START Excerpted records

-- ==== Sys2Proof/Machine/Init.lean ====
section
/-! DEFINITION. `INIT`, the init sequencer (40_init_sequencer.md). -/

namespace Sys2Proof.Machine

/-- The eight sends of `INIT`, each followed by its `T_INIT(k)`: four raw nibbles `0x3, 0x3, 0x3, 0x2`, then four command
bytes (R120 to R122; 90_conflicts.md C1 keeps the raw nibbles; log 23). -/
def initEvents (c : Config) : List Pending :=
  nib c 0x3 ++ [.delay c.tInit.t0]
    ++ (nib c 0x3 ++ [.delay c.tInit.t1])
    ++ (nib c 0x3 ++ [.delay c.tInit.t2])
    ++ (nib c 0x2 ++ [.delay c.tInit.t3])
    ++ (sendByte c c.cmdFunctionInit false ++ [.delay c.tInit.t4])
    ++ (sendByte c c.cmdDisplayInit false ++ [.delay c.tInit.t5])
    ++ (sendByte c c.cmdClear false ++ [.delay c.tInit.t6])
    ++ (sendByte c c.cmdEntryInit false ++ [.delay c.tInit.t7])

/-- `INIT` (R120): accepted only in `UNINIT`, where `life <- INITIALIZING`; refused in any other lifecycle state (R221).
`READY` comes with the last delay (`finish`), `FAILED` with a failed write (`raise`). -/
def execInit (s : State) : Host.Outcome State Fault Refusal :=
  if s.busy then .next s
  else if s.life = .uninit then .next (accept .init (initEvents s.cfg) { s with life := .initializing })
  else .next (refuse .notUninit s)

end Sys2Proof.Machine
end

END Excerpted records
START Excerpted records

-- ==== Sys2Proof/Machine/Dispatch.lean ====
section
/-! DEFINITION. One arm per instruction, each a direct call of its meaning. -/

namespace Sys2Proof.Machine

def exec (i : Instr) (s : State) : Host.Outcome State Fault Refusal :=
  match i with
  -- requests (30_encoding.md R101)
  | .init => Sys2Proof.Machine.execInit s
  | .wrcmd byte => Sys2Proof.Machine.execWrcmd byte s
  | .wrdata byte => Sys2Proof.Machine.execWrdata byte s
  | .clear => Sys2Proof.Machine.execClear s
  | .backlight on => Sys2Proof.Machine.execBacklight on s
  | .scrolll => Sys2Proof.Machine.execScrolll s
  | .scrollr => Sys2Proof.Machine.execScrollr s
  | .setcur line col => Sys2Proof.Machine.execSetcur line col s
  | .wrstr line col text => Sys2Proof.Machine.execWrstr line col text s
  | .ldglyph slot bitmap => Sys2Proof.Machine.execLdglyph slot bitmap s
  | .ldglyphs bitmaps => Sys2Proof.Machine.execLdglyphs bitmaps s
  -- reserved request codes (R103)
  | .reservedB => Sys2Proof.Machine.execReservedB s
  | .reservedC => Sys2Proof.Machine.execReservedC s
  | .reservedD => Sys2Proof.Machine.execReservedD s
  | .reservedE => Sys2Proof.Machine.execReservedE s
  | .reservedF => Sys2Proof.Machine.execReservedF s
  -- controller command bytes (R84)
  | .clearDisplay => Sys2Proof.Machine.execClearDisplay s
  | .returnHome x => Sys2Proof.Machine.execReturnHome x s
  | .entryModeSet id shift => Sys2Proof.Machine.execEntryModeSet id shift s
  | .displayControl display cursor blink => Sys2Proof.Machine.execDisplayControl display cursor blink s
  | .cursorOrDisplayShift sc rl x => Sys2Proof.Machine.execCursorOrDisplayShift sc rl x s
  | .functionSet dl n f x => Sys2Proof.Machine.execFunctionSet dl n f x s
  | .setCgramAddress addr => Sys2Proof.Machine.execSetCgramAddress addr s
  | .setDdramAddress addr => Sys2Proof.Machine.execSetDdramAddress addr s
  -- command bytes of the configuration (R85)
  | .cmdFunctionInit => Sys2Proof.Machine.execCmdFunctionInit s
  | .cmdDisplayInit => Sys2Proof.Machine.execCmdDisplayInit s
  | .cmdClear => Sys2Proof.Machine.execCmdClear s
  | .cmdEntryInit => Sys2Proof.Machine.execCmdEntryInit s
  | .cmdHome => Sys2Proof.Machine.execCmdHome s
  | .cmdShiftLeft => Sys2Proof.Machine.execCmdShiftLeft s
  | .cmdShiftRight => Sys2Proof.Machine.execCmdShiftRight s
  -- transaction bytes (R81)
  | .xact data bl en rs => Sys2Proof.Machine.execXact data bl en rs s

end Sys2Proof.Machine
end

END Excerpted records

Assigned task: What is the number of lines in the entries above that hold the string "false"? Please state that number alone.

Response to this exercise: 4